Usually when a huge site makes the (wise) decision to migrate to Drupal, one of the biggest concerns of the site owners is How to migrate the old site's data into the new Drupal site. The old site might or might not be a Drupal site, but given that the new site is on Drupal, we can make use of the cool migrate module to import data from a variety of data sources including but not limited to XML, JSON, CSV and SQL databases.
This project is an example module showing how to go about importing basic data from a CSV data source though things would work pretty similarly for other types of data sources. Apart from a basic data import, I have also included certain other important things which a migration might involve, for example, import of 2 different types of entities and the relation between them.
Though being written to serve as a simple example for demonstrating the basics of Drupal 8 migrations, in this project we cover:
- Import of basic content as Drupal node entities or taxonomy term entities.
- Certain ways of basic data manipulation during data the import process.
- Import of basic relationships between two entities, eg, articles and tags.
- Import of images / files as Drupal file entities and relating them to the relevant content.
- Create a new D8 site. For this step by step, I'm using DevDesktop 2 but will walk bv\ack through the entire process with a more stable stack. Download the latest version at https://dev.acquia.com/downloads
- [ Create New Drupal Site ], select the latest D8 release ( not a distrobution, ie Lightnig or Open Atrium )
- Download the files from this repo and put them in the
- Install the module.
drush en xyz_migrate -y
- See current status of the migrations.
- Run / re-run the migrations introduced by this module.
drush migrate-import --group=xyz --update
As per project requirements, we wish to import certain data for an educational and cultural insitution.
- Academic programs: We have a CSV file containing details related to academic programs. We are required to create nodes of type program with the data.
- Tags: We have a CSV file containing details related to tags for these academic programs. We are required to import these as terms of the vocabulary named tags.
- Images: We have images for each academic program. The base name of the images are mentioned in the CSV file for academic programs. To make things easy, we have only one image per program.
Before we start with actual migrations, there are certain things which I would point out so as to ensure that you can run your migrations without trouble.
- Though the basic migration framework is a part of the D8 core as the migrate module, to be able to execute migrations, you must install the migrate_tools module. You can use the command drush migrate-import --all to execute all migrations. In this tutorial, we also install some other modules like migrate_plus, migrate_source_csv.
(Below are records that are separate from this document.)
/-- 42_adapters.md R270: which inputs each kind's wrap accepts, that a wrap has the wrapped size, and that unwrap gives the
input back (for a CRC adapter, a non-empty one). The spec marks the rule as its own inference ("derived: from rules R232
to R269"). That a DATAPATH_MAX below 256 also bounds the OpenLST kinds is the model's reading of R231
(notes/assumptions/24.md). -/
def Obligations.WrapContract : Prop :=
  ∀ (p : Params) (d : Desc) (x : Bytes), p.wf → d.accepted p →
    ((∃ r, wrap p d x = .ok r) ↔
      (d.kind = 1 → x.length ≤ p.datapathMax - 2) ∧ (d.kind = 2 → x.length ≤ p.datapathMax - 4)
      ∧ (d.kind = 3 → x.length ≤ min (d.w1.extractLsb' 0 16).toNat 1024)
      ∧ (d.kind = 4 → x.length ≤ min (d.w1.extractLsb' 0 16).toNat (p.datapathMax - 4)
          ∧ d.w3.extractLsb' 0 8 ≤ 3 ∧ d.w2.extractLsb' 16 16 ≤ 31 ∧ d.w2.extractLsb' 0 16 ≤ 31
          ∧ d.w3.extractLsb' 8 8 ≤ 63 ∧ d.w3.extractLsb' 16 8 ≤ 63)
      ∧ (d.kind = 5 → x.length ≤ min (d.w1.extractLsb' 0 16).toNat (p.datapathMax - 6)
          ∧ d.w3.extractLsb' 0 8 ≤ 3 ∧ d.w2.extractLsb' 0 16 ≤ 16383 ∧ d.w2.extractLsb' 16 16 ≤ 16383
          ∧ d.w3.extractLsb' 8 8 ≤ 63 ∧ d.w3.extractLsb' 16 8 ≤ 63)
      ∧ (d.kind = 6 → x.length ≤ min 245 (p.datapathMax - 7)) ∧ (d.kind = 7 → x.length ≤ min 246 (p.datapathMax - 10)))
    ∧ ∀ r, wrap p d x = .ok r →
        r.length = wsize d x.length ∧ ((d.kind = 1 ∨ d.kind = 2 → 1 ≤ x.length) → unwrap d r = .ok x)

/-- 42_adapters.md R232, R233, 41_crc.md R204: what the CRC adapters wrap to, and the order of their unwrap checks. -/
def Obligations.CrcAdapter : Prop :=
  ∀ (p : Params) (d : Desc) (v : Bytes), d.accepted p → d.kind = 1 ∨ d.kind = 2 →
    let trailer := fun c : Word => if d.kind = 1 then beHalf (c.extractLsb' 0 16) else beWord c
    let t := if d.kind = 1 then 2 else 4
    wrap p d v = (if p.datapathMax < v.length + t then .error .capacityExceeded else .ok (v ++ trailer (d.crcValue v)))
    ∧ unwrap d v =
        (if v.length ≤ t then .error .tooShort
         else if v.drop (v.length - t) = trailer (d.crcValue (v.take (v.length - t))) then .ok (v.take (v.length - t))
         else .error .crcMismatch)

/-- 42_adapters.md R241: the layout a SPACEFRAME wrap gives, and its two errors in order. -/
def Obligations.SpaceframeWrap : Prop :=
  ∀ (p : Params) (d : Desc) (v : Bytes), d.accepted p → d.kind = 3 →
    let pds := (d.w1.extractLsb' 0 16).toNat
    let body := beHalf (BitVec.ofNat 16 v.length) ++ v ++ List.replicate (pds - v.length) 0
    wrap p d v =
      (if pds < v.length then .error .payloadTooLarge
       else if 1024 < v.length then .error .headerFieldOutOfRange
       else .ok ((if d.opts.getLsbD 2 then [0x1A, 0xCF, 0xFC, 0x1D] else []) ++ body
          ++ (if d.opts.getLsbD 3 then beWord (crc c32c body) else [])))

/-- 42_adapters.md R242: the order of the SPACEFRAME unwrap checks, on a frame of the right length taken apart. -/
def Obligations.SpaceframeUnwrap : Prop :=
  ∀ (p : Params) (d : Desc), d.accepted p → d.kind = 3 →
    let pds := (d.w1.extractLsb' 0 16).toNat
    let size := 2 + pds + (if d.opts.getLsbD 2 then 4 else 0) + (if d.opts.getLsbD 3 then 4 else 0)
    (∀ f : Bytes, f.length ≠ size → unwrap d f = .error .lengthMismatch)
    ∧ (∀ f : Bytes, f.length = size → d.opts.getLsbD 2 = true → f.take 4 ≠ [0x1A, 0xCF, 0xFC, 0x1D] →
        unwrap d f = .error .asmMismatch)
    ∧ ∀ (h0 h1 : Byte) (q : Bytes) (c : Word), q.length = pds →
        let body := h0 :: h1 :: q
        let w : Half := h0 ++ h1
        unwrap d ((if d.opts.getLsbD 2 then [0x1A, 0xCF, 0xFC, 0x1D] else []) ++ body
            ++ (if d.opts.getLsbD 3 then beWord c else [])) =
          (if d.opts.getLsbD 3 = true ∧ c ≠ crc c32c body then .error .crcMismatch
           else if Config.decodeCheck .sfhdr = true
              ∧ (w.getLsbD 15 = true ∨ w.extractLsb' 11 4 ≠ 0 ∨ 1024 < (w.extractLsb' 0 11).toNat) then
             .error .headerDecodeError
           else if w.extractLsb' 11 4 ≠ 0 then .error .typeMismatch
           else if pds < (w.extractLsb' 0 11).toNat then .error .lengthMismatch
           else .ok (q.take (w.extractLsb' 0 11).toNat))

/-- 42_adapters.md R248 to R250, R254: what the CSP adapters wrap to, and the order of their wrap errors. -/
def Obligations.CspWrap : Prop :=
  ∀ (p : Params) (d : Desc) (v : Bytes),
    let maxData := (d.w1.extractLsb' 0 16).toNat
    (d.kind = 4 →
      wrap p d v =
        (if maxData < v.length then .error .payloadTooLarge
         else if ¬ (d.w3.extractLsb' 0 8 ≤ 3 ∧ d.w2.extractLsb' 16 16 ≤ 31 ∧ d.w2.extractLsb' 0 16 ≤ 31
            ∧ d.w3.extractLsb' 8 8 ≤ 63 ∧ d.w3.extractLsb' 16 8 ≤ 63) then .error .headerFieldOutOfRange
         else if p.datapathMax < 4 + v.length then .error .capacityExceeded
         else .ok (beWord (d.w3.extractLsb' 0 2 ++ d.w2.extractLsb' 16 5 ++ d.w2.extractLsb' 0 5 ++ d.w3.extractLsb' 8 6
            ++ d.w3.extractLsb' 16 6 ++ 0#8) ++ v)))
    ∧ (d.kind = 5 →
      wrap p d v =
        (if maxData < v.length then .error .payloadTooLarge
         else if ¬ (d.w3.extractLsb' 0 8 ≤ 3 ∧ d.w2.extractLsb' 0 16 ≤ 16383 ∧ d.w2.extractLsb' 16 16 ≤ 16383
            ∧ d.w3.extractLsb' 8 8 ≤ 63 ∧ d.w3.extractLsb' 16 8 ≤ 63) then .error .headerFieldOutOfRange
         else if p.datapathMax < 6 + v.length then .error .capacityExceeded
         else .ok (beSix (d.w3.extractLsb' 0 2 ++ d.w2.extractLsb' 0 14 ++ d.w2.extractLsb' 16 14 ++ d.w3.extractLsb' 8 6
            ++ d.w3.extractLsb' 16 6 ++ 0#6) ++ v)))

/-- 42_adapters.md R251, R255: the CSP unwraps, in the order of their checks. -/
def Obligations.CspUnwrap : Prop :=
  ∀ (d : Desc) (v : Bytes),
    let maxData := (d.w1.extractLsb' 0 16).toNat
    (d.kind = 4 →
      unwrap d v =
        (if 4 + maxData < v.length then .error .payloadTooLarge
         else if v.length < 4 then .error .headerDecodeError
         else if Config.decodeCheck .cspv1 = true ∧ v.getD 3 0 ≠ 0 then .error .headerDecodeError
         else .ok (v.drop 4)))
    ∧ (d.kind = 5 →
      unwrap d v =
        (if 6 + maxData < v.length then .error .payloadTooLarge
         else if v.length < 6 then .error .headerDecodeError
         else if Config.decodeCheck .cspv2 = true ∧ v.getD 5 0 &&& 0x3F ≠ 0 then .error .headerDecodeError
         else .ok (v.drop 6)))

/-- 42_adapters.md R260 to R262, R265 to R267: what the OpenLST adapters wrap to, byte by byte, where DATAPATH_MAX is at
least the 256 bytes of their longest result. The last clause is about a smaller DATAPATH_MAX: a result longer than it is
CapacityExceeded, the model's reading of R231 (notes/assumptions/24.md). -/
def Obligations.OpenLstWrap : Prop :=
  ∀ (p : Params) (d : Desc) (v : Bytes),
    let hwid := d.w1.extractLsb' 0 16
    let seq := d.w1.extractLsb' 16 16
    (256 ≤ p.datapathMax → d.kind = 6 →
      wrap p d v =
        (if 245 < v.length then .error .payloadTooLarge
         else .ok ([BitVec.ofNat 8 (6 + v.length)] ++ leHalf hwid ++ leHalf seq
            ++ [d.w3.extractLsb' 0 8, d.w3.extractLsb' 8 8] ++ v)))
    ∧ (256 ≤ p.datapathMax → d.kind = 7 →
      let covered := [BitVec.ofNat 8 (9 + v.length), d.w3.extractLsb' 16 8] ++ leHalf seq
        ++ [d.w3.extractLsb' 0 8, d.w3.extractLsb' 8 8] ++ v ++ leHalf hwid
      wrap p d v =
        (if 246 < v.length then .error .payloadTooLarge else .ok (covered ++ beHalf (cc1110 covered))))
    ∧ (d.kind = 6 ∨ d.kind = 7 →
      wrap p d v =
        (match wrap { p with datapathMax := 256 } d v with
         | .error e => .error e
         | .ok r => if p.datapathMax < r.length then .error .capacityExceeded else .ok r))

/-- 42_adapters.md R263, R268: the OpenLST unwraps, in the order of their checks. -/
def Obligations.OpenLstUnwrap : Prop :=
  ∀ (d : Desc) (v : Bytes),
    (d.kind = 6 →
      unwrap d v =
        (if v.length < 7 then .error .headerDecodeError
         else if Config.decodeCheck .olchdr = true ∧ ((v.getD 0 0).toNat < 6 ∨ 251 < (v.getD 0 0).toNat) then
           .error .headerDecodeError
         else if (v.getD 0 0).toNat ≠ v.length - 1 then .error .lengthMismatch
         else .ok (v.drop 7)))
    ∧ (d.kind = 7 →
      unwrap d v =
        (if v.length < 10 then .error .headerDecodeError
         else if v.drop (v.length - 2) ≠ beHalf (cc1110 (v.take (v.length - 2))) then .error .crcMismatch
         else if (v.getD 0 0).toNat ≠ v.length - 1 then .error .lengthMismatch
         else .ok ((v.drop 6).take (v.length - 10))))

/-! ## Pipeline and sender -/

/-- 43_pipeline_and_control.md R303, R304: PIPE.WRAP and PIPE.UNWRAP write the result of the whole chain to OUT_BUF, or raise
the failing stage's error with its index, after their checks in order. -/
def Obligations.PipeCommandsResult : Prop :=
  ∀ s : State, lockedAccepted s →
    (∃ t, exec .pipeWrap s = .next t ∧
      if s.status.cfgLocked = false then t = s.doneErr 0x22 0
      else if s.params.datapathMax < s.inLen.toNat then t = s.doneErr 0x21 0
      else
        match pipeWrap s.params s.cfg s.input with
        | .error e => t = s.doneErr e.code.code (BitVec.ofNat 4 e.idx)
        | .ok z => wroteOut s t z)
    ∧ ∃ t, exec .pipeUnwrap s = .next t ∧
      if s.status.cfgLocked = false then t = s.doneErr 0x22 0
      else if s.params.datapathMax < s.inLen.toNat then t = s.doneErr 0x21 0
      else
        match pipeUnwrap s.cfg s.input with
        | .error e => t = s.doneErr e.code.code (BitVec.ofNat 4 e.idx)
        | .ok x => wroteOut s t x

/-- 43_pipeline_and_control.md R300, 60_exceptions.md R393: a failing chain reports the first failing stage in run order: the
stages run before it succeed, it fails on what they give, and its index and error are the ones reported. -/
def Obligations.FirstFailingStage : Prop :=
  ∀ (p : Params) (c : Cfg) (v : Bytes) (e : Raised),
    (pipeWrap p c v = .error e →
      e.idx < c.n
        ∧ ∃ x, runStages (wrap p) (c.chain.take e.idx) v = .ok x ∧ wrap p (c.desc e.idx) x = .error e.code)
    ∧ (pipeUnwrap c v = .error e →
      e.idx < c.n ∧ ∃ x, runStages unwrap (c.chain.reverse.take (c.n - 1 - e.idx)) v = .ok x
        ∧ unwrap (c.desc e.idx) x = .error e.code)

/-- 43_pipeline_and_control.md R302: a wrapped message has the pipeline's wrapped size, and unwraps to itself unless a CRC
stage was given an empty input; with no adapter every function is the identity (R300). -/
def Obligations.PipelineComposition : Prop :=
  (∀ (p : Params) (c : Cfg) (x z : Bytes), p.wf → c.globalsAccepted p → c.firstBad p = none → pipeWrap p c x = .ok z →
    z.length = pipeWsize c x.length
    ∧ ((∀ i y, i < c.n → (c.desc i).kind = 1 ∨ (c.desc i).kind = 2 → runStages (wrap p) (c.chain.take i) x = .ok y →
          1 ≤ y.length) → pipeUnwrap c z = .ok x))
  ∧ ∀ (p : Params) (c : Cfg) (x : Bytes) (n : Nat), c.n = 0 →
    pipeWrap p c x = .ok x ∧ pipeUnwrap c x = .ok x ∧ pipeWsize c n = n

/-- 43_pipeline_and_control.md R305: PIPE.WSIZE writes the chain's wrapped size of ARG to RESULT, which always fits. -/
def Obligations.PipeWsizeResult : Prop :=
  ∀ s : State, lockedAccepted s →
    exec .pipeWsize s = .next
      (if s.status.cfgLocked = false then s.doneErr 0x22 0
       else { s.doneOk with
        result := BitVec.ofNat 32 ((List.range s.cfg.nAdp.toNat).foldl (fun n i => wsize (s.cfg.desc i) n) s.arg.toNat) })
    ∧ (s.status.cfgLocked = true → pipeWsize s.cfg s.arg.toNat ≤ 0xFFFF + 8 * 10)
- Migration definitions in Drupal 8 are in YAML files, which is great. But the fact that they are located in the
config/install directory implies that these YAML files are imported when the module is installed. Hence, any subsequent changes to the YAML files would not be detected untill the module is re-installed. We can to do that by re-importing the relevant configurations like
drush config-import --partial --source=path/to/module/config/install.
- While writing a migration, you would usually be updating your migration over and over and re-running them to see how things go. So, to do this quickly, you can re-install the module containing your custom migrations (in this case the xyz_migrate module) and execute the relevant migrations in a single command like
drush config-import --partial --source=modules/custom/xyz_migrate/config/install -y && drush migrate-import --group=xyz --update -y.
- To execute the migrations in this example, you can download this repo and rename the downloaded directory to xyz_migrate. It should work without issues with a standard Drupal 8 install.
I usually prefer to name project-specific custom modules with a prefix of xyz (being the numeronym for customization). This way, have a naming convention for custom modules and I can copy any custom module to another site without worrying about having to change prefixes. The fact to be noted is that we have a .info.yml file instead of the .info file we were used to in Drupal 7.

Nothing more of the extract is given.